• **EXERCISE DIRECTIONS**
Output each line of the data word for word, from the first through the line that holds "KSET.one: kD is read as a source. -/", and leave off whatever follows.

• **DATA RECORDS**
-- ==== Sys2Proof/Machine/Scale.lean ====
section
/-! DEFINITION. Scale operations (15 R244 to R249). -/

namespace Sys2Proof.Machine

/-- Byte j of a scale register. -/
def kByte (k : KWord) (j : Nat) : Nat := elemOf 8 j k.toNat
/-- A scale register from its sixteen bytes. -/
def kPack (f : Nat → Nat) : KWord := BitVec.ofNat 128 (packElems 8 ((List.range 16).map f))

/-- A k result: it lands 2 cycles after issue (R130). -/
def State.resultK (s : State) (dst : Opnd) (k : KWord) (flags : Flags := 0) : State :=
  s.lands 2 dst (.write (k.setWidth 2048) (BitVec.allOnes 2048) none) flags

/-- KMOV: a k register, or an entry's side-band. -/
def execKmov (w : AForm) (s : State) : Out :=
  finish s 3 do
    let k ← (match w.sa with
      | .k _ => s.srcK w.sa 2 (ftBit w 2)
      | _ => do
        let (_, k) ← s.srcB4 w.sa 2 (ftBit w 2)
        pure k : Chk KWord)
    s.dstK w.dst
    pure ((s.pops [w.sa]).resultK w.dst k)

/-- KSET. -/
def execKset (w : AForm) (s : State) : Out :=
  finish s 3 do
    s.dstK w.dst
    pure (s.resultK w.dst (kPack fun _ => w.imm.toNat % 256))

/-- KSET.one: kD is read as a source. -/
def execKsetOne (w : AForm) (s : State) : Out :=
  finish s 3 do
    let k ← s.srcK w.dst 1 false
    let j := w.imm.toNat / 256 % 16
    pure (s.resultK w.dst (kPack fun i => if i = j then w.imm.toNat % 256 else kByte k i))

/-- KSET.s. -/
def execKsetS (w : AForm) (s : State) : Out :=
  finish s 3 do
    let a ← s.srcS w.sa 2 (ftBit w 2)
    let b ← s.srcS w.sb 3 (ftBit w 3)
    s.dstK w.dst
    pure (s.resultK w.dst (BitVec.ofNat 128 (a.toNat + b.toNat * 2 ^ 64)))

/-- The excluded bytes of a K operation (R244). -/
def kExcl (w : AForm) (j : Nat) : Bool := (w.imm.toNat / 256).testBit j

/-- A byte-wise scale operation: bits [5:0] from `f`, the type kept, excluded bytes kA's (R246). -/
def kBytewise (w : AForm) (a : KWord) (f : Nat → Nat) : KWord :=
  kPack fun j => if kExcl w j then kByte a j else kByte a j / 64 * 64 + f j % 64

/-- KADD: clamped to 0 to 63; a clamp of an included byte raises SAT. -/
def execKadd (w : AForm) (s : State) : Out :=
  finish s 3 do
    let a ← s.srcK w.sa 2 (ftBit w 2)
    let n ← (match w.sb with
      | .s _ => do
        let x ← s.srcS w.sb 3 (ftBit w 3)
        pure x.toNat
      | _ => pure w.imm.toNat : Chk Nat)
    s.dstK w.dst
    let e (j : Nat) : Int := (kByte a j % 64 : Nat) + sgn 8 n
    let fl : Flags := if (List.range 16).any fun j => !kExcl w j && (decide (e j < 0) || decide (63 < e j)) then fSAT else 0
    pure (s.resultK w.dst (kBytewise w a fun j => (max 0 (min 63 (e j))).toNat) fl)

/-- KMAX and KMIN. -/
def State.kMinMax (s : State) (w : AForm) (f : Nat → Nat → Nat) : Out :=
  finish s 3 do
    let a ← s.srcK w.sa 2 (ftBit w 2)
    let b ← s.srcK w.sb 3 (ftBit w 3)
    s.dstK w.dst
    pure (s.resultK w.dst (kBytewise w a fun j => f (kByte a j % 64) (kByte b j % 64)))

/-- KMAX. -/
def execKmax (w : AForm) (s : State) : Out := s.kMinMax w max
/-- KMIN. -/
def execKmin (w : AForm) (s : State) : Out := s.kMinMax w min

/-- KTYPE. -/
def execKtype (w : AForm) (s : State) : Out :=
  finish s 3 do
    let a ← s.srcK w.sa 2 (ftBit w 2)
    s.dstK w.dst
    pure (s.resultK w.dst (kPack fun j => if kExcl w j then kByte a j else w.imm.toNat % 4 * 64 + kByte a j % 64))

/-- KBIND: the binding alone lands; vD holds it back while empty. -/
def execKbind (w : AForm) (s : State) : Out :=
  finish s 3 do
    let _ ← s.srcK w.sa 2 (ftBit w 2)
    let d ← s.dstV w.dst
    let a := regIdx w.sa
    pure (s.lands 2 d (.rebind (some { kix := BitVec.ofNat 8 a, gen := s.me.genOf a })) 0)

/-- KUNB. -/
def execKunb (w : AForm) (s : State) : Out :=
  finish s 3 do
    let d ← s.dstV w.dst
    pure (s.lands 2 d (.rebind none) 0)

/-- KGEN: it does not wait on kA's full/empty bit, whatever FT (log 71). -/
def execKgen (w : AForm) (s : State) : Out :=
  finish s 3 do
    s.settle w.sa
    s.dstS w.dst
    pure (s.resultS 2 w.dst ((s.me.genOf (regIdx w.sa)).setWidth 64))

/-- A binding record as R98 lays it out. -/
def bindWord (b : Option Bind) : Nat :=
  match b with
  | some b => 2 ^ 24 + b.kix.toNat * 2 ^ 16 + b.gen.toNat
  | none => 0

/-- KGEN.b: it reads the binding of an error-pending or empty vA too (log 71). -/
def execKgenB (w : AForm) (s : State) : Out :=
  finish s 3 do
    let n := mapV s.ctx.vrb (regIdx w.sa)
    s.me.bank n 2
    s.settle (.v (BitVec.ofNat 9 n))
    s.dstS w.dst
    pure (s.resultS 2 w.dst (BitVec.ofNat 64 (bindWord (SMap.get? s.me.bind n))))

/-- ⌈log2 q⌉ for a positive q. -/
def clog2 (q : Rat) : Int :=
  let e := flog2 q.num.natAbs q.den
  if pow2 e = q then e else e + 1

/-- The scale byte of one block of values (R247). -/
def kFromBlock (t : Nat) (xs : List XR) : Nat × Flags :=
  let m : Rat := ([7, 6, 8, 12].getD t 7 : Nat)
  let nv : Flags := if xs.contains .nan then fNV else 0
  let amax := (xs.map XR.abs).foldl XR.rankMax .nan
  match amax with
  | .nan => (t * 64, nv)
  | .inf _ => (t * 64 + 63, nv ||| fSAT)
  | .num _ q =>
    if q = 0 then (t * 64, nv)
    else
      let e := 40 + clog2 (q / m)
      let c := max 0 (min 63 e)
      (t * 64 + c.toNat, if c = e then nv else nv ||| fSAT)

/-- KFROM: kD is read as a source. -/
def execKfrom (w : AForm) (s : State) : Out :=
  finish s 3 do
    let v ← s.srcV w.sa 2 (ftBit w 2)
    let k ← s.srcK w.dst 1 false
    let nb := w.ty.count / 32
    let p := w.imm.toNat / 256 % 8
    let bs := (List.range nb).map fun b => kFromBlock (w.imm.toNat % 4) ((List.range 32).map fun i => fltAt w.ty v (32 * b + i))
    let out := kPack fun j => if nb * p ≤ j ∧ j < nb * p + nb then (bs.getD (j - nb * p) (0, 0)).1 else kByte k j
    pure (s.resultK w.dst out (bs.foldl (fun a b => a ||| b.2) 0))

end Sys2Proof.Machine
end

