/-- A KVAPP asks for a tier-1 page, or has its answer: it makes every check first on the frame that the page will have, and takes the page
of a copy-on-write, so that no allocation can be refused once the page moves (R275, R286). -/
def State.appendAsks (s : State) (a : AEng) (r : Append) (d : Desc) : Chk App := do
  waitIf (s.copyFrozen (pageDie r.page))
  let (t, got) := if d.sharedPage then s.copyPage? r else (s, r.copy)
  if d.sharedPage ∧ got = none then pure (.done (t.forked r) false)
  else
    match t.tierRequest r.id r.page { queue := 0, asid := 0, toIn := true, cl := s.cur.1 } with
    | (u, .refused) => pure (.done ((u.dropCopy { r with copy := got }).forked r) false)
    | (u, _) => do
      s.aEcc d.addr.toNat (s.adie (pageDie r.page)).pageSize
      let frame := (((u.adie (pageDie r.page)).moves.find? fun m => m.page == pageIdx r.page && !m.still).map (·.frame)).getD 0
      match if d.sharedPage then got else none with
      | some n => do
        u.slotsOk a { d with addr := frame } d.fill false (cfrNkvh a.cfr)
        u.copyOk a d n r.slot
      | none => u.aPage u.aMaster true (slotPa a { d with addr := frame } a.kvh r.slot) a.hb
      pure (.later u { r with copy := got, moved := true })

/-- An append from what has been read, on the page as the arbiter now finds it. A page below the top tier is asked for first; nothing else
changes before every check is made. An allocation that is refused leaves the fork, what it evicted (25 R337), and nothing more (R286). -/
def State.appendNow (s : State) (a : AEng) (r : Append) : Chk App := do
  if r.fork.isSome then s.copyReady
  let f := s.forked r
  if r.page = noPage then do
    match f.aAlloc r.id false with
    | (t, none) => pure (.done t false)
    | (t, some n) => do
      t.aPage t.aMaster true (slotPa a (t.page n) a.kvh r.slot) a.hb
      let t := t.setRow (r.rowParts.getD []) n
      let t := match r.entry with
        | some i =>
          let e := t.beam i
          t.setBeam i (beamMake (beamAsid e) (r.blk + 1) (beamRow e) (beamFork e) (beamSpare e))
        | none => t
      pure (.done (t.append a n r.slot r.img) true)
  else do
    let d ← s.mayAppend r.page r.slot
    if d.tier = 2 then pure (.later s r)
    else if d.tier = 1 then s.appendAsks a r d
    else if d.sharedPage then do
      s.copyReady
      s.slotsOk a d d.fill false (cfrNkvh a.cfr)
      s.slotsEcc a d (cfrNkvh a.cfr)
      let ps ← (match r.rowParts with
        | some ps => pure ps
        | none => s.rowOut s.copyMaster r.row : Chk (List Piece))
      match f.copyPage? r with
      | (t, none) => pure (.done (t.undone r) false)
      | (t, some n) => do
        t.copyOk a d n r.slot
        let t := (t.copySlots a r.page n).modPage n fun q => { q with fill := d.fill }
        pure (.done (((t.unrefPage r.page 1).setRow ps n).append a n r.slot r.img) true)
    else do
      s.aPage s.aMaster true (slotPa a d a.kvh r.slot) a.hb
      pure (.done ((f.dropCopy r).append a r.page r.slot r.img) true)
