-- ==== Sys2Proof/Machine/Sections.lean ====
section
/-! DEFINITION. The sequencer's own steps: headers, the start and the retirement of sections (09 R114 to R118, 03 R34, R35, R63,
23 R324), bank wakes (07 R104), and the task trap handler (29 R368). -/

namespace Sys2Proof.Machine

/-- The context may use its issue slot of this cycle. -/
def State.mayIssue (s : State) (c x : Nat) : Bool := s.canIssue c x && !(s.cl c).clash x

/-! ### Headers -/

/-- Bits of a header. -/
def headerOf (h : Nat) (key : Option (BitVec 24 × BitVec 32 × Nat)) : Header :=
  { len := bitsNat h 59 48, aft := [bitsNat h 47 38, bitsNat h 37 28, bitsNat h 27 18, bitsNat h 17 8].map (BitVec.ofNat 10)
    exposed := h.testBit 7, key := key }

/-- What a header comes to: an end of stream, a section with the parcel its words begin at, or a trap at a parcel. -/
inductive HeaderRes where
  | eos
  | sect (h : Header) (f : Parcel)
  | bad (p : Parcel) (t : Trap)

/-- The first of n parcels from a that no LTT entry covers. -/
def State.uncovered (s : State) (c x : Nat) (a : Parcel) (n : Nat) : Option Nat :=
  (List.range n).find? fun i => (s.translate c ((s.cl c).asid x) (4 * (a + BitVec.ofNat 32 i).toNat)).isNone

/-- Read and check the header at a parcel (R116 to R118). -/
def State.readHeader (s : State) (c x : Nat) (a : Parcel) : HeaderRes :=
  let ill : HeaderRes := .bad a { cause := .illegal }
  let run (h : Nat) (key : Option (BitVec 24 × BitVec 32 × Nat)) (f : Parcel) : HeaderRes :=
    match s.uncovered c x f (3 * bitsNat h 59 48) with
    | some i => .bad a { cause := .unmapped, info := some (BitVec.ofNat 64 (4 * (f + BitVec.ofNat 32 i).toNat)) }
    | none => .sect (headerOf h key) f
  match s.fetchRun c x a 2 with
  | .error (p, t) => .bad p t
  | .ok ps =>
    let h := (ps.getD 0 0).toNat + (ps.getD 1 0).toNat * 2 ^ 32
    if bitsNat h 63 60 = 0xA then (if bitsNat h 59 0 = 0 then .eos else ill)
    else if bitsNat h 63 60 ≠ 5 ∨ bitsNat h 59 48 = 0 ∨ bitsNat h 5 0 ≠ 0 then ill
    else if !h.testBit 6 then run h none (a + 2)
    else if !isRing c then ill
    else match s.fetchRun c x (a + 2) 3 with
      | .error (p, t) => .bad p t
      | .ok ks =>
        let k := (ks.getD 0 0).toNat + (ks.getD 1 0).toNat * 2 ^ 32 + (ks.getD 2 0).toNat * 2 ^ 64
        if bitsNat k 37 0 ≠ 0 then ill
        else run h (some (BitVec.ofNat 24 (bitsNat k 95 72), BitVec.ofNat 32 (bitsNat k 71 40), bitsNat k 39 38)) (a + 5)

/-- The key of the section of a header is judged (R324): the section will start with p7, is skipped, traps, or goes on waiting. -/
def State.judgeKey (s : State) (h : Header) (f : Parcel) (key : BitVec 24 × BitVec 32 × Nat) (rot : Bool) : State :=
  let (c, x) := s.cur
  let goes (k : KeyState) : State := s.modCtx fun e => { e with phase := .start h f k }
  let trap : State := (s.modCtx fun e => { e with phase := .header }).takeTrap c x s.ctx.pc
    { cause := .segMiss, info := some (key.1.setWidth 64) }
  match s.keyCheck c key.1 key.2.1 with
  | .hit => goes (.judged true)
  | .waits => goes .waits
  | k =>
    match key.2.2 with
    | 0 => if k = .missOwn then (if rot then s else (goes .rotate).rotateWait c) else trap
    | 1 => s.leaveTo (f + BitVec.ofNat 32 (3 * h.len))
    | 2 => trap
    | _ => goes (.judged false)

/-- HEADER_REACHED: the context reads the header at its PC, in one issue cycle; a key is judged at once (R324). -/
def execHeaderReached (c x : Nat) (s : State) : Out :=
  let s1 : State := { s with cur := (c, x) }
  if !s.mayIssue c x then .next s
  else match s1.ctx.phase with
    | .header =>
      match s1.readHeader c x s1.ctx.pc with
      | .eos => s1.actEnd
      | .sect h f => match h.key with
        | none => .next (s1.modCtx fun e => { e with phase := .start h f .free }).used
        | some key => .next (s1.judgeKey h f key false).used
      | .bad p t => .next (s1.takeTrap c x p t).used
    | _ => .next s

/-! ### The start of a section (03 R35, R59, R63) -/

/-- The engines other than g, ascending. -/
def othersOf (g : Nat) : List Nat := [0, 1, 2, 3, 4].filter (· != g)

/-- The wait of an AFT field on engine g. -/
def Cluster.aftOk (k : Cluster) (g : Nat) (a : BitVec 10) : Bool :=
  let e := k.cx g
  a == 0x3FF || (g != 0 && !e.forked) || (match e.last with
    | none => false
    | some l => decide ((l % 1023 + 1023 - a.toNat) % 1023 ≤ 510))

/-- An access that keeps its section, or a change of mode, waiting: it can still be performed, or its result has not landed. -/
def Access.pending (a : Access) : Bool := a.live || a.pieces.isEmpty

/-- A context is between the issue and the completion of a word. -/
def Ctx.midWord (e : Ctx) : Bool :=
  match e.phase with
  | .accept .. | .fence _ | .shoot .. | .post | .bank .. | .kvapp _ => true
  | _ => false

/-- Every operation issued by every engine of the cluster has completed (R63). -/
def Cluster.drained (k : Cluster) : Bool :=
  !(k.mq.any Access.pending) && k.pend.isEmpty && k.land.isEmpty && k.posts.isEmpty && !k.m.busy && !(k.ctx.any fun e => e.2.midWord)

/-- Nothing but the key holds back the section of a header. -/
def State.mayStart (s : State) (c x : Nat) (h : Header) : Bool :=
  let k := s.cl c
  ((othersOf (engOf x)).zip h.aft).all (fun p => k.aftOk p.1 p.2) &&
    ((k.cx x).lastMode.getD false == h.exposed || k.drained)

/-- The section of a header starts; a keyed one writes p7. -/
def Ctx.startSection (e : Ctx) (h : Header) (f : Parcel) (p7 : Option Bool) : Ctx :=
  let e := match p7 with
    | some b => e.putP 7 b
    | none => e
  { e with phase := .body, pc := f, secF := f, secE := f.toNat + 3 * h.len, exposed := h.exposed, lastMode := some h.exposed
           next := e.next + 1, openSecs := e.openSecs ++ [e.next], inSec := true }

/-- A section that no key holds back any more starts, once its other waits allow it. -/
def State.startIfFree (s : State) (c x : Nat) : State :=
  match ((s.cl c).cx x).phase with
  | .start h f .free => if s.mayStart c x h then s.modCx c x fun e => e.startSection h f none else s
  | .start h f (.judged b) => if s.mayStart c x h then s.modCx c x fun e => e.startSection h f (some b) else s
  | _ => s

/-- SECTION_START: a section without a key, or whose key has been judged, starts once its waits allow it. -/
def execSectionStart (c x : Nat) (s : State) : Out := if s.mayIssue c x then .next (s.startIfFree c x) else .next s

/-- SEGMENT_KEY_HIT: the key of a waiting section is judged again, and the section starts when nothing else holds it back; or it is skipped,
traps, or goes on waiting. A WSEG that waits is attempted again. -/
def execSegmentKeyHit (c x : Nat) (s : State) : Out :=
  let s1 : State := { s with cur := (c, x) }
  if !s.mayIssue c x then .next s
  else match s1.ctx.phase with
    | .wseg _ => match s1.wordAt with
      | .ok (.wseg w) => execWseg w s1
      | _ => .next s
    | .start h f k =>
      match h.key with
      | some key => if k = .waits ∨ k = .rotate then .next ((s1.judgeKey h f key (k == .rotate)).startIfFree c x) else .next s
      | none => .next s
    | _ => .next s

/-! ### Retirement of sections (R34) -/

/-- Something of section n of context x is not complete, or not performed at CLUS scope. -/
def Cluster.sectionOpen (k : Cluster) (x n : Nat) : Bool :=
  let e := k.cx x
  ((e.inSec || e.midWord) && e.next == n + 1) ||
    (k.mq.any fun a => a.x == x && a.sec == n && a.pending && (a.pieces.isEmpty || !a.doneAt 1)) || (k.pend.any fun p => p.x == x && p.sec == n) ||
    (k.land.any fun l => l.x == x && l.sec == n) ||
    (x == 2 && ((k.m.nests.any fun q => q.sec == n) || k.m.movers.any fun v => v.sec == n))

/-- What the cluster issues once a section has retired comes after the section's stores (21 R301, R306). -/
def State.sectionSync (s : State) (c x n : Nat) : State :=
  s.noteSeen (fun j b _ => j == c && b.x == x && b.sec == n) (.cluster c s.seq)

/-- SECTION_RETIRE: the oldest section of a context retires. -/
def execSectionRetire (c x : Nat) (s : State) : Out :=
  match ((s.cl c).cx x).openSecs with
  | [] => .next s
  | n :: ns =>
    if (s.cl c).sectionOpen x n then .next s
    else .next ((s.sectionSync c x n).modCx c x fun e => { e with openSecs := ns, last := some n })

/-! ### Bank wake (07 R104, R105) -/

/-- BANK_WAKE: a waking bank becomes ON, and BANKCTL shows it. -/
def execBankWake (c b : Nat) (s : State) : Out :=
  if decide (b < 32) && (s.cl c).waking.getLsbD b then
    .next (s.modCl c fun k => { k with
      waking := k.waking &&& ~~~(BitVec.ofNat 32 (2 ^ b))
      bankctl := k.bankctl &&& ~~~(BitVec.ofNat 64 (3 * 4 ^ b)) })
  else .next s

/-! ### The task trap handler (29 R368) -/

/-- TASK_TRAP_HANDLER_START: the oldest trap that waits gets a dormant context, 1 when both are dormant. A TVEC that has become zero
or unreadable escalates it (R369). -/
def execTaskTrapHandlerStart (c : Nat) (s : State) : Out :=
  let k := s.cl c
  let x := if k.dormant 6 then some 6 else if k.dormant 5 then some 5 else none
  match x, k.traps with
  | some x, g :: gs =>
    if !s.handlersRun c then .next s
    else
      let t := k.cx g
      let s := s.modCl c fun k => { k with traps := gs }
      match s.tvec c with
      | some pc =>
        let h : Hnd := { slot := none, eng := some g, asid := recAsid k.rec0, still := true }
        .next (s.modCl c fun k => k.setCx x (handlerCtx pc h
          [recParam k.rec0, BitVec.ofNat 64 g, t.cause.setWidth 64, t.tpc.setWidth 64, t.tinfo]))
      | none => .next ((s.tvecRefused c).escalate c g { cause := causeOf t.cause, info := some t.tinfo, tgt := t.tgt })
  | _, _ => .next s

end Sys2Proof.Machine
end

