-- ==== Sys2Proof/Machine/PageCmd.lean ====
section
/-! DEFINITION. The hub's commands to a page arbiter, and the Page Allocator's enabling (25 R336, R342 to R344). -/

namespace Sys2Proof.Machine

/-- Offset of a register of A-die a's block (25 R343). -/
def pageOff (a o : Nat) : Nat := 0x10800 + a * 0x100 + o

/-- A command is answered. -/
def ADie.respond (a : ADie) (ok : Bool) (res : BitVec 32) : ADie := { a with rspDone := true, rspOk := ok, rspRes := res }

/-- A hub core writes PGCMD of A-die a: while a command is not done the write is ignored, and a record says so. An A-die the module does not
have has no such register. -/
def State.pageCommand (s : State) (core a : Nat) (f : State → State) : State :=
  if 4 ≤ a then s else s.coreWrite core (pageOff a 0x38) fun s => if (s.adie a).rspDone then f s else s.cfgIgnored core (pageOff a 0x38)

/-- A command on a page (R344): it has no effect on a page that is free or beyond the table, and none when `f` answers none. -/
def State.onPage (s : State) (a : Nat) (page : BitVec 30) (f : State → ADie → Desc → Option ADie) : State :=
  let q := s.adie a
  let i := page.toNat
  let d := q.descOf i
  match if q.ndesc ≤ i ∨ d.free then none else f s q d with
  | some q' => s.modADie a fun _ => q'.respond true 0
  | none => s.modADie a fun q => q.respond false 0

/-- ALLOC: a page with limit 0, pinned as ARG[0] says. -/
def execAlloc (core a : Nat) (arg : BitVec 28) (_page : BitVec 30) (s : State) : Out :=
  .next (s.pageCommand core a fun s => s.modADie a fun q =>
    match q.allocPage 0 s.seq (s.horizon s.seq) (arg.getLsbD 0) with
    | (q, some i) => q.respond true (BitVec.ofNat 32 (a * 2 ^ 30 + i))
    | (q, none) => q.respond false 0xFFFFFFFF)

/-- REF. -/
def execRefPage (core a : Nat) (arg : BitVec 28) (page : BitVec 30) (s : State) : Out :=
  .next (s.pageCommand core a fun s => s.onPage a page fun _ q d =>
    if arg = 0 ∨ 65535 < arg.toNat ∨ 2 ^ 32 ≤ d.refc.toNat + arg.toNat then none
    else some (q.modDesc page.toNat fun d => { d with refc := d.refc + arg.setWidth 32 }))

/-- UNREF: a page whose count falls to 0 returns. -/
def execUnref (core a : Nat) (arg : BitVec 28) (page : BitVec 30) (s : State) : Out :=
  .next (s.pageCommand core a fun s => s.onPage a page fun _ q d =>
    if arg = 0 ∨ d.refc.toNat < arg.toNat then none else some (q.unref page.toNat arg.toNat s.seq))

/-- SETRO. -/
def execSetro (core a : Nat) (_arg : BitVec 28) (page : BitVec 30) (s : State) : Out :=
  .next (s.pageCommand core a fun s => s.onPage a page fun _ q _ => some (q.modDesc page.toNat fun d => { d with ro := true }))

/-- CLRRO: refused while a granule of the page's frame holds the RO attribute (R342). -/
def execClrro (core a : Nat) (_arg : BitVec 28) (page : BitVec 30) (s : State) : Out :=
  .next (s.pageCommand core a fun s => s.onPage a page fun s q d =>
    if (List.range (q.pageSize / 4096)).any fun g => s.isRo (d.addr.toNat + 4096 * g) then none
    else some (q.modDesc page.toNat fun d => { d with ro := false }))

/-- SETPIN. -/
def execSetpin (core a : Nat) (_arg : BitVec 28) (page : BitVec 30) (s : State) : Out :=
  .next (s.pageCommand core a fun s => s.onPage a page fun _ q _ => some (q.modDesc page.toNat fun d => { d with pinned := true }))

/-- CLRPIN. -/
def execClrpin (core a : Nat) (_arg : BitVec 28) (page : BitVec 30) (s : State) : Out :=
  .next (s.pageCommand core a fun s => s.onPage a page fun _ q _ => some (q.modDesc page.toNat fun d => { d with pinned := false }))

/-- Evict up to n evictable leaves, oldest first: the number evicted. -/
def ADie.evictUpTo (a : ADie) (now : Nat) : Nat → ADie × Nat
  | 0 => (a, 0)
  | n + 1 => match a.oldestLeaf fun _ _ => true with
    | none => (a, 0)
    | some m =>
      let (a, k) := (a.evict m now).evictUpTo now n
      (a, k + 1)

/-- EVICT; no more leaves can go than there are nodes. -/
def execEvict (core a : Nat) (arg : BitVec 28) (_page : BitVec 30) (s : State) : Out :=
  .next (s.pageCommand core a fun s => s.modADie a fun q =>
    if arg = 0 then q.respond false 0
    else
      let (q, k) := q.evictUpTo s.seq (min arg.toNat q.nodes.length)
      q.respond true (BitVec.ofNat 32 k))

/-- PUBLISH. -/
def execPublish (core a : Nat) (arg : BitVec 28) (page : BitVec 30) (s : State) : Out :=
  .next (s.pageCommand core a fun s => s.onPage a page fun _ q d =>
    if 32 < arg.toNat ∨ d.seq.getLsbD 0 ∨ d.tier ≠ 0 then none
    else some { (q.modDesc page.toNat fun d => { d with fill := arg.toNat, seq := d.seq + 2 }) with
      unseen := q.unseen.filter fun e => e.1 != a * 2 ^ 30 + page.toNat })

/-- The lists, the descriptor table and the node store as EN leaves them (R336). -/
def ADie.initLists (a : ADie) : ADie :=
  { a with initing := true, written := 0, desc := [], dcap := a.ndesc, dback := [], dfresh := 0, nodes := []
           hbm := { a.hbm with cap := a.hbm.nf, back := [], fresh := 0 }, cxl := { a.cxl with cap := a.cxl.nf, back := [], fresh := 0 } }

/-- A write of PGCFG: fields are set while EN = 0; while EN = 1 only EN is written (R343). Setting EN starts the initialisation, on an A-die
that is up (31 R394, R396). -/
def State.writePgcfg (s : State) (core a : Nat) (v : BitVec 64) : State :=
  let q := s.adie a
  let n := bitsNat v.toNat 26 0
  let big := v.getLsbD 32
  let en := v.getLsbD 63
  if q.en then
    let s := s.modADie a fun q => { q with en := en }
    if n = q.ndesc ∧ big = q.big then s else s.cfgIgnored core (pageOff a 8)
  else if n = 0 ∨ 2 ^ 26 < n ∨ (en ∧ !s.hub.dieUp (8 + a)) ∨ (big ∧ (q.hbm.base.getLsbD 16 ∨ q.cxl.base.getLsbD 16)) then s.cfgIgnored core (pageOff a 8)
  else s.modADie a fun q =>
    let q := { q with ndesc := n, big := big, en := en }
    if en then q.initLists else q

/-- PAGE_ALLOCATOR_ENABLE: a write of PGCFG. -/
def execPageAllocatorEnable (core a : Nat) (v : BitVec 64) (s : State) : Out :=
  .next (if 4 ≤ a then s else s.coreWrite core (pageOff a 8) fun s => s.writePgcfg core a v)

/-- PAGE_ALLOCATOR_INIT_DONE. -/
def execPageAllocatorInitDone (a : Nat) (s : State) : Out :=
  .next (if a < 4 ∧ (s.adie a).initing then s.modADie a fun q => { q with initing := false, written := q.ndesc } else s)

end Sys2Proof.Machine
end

• **EXPECTED OUTPUT**
-- ==== Sys2Proof/Machine/Scale.lean ====
section
/-! DEFINITION. Scale operations (15 R244 to R249). -/

namespace Sys2Proof.Machine

/-- Byte j of a scale register. -/
def kByte (k : KWord) (j : Nat) : Nat := elemOf 8 j k.toNat
/-- A scale register from its sixteen bytes. -/
def kPack (f : Nat → Nat) : KWord := BitVec.ofNat 128 (packElems 8 ((List.range 16).map f))

/-- A k result: it lands 2 cycles after issue (R130). -/
def State.resultK (s : State) (dst : Opnd) (k : KWord) (flags : Flags := 0) : State :=
  s.lands 2 dst (.write (k.setWidth 2048) (BitVec.allOnes 2048) none) flags

/-- KMOV: a k register, or an entry's side-band. -/
def execKmov (w : AForm) (s : State) : Out :=
  finish s 3 do
    let k ← (match w.sa with
      | .k _ => s.srcK w.sa 2 (ftBit w 2)
      | _ => do
        let (_, k) ← s.srcB4 w.sa 2 (ftBit w 2)
        pure k : Chk KWord)
    s.dstK w.dst
    pure ((s.pops [w.sa]).resultK w.dst k)

/-- KSET. -/
def execKset (w : AForm) (s : State) : Out :=
  finish s 3 do
    s.dstK w.dst
    pure (s.resultK w.dst (kPack fun _ => w.imm.toNat % 256))

/-- KSET.one: kD is read as a source. -/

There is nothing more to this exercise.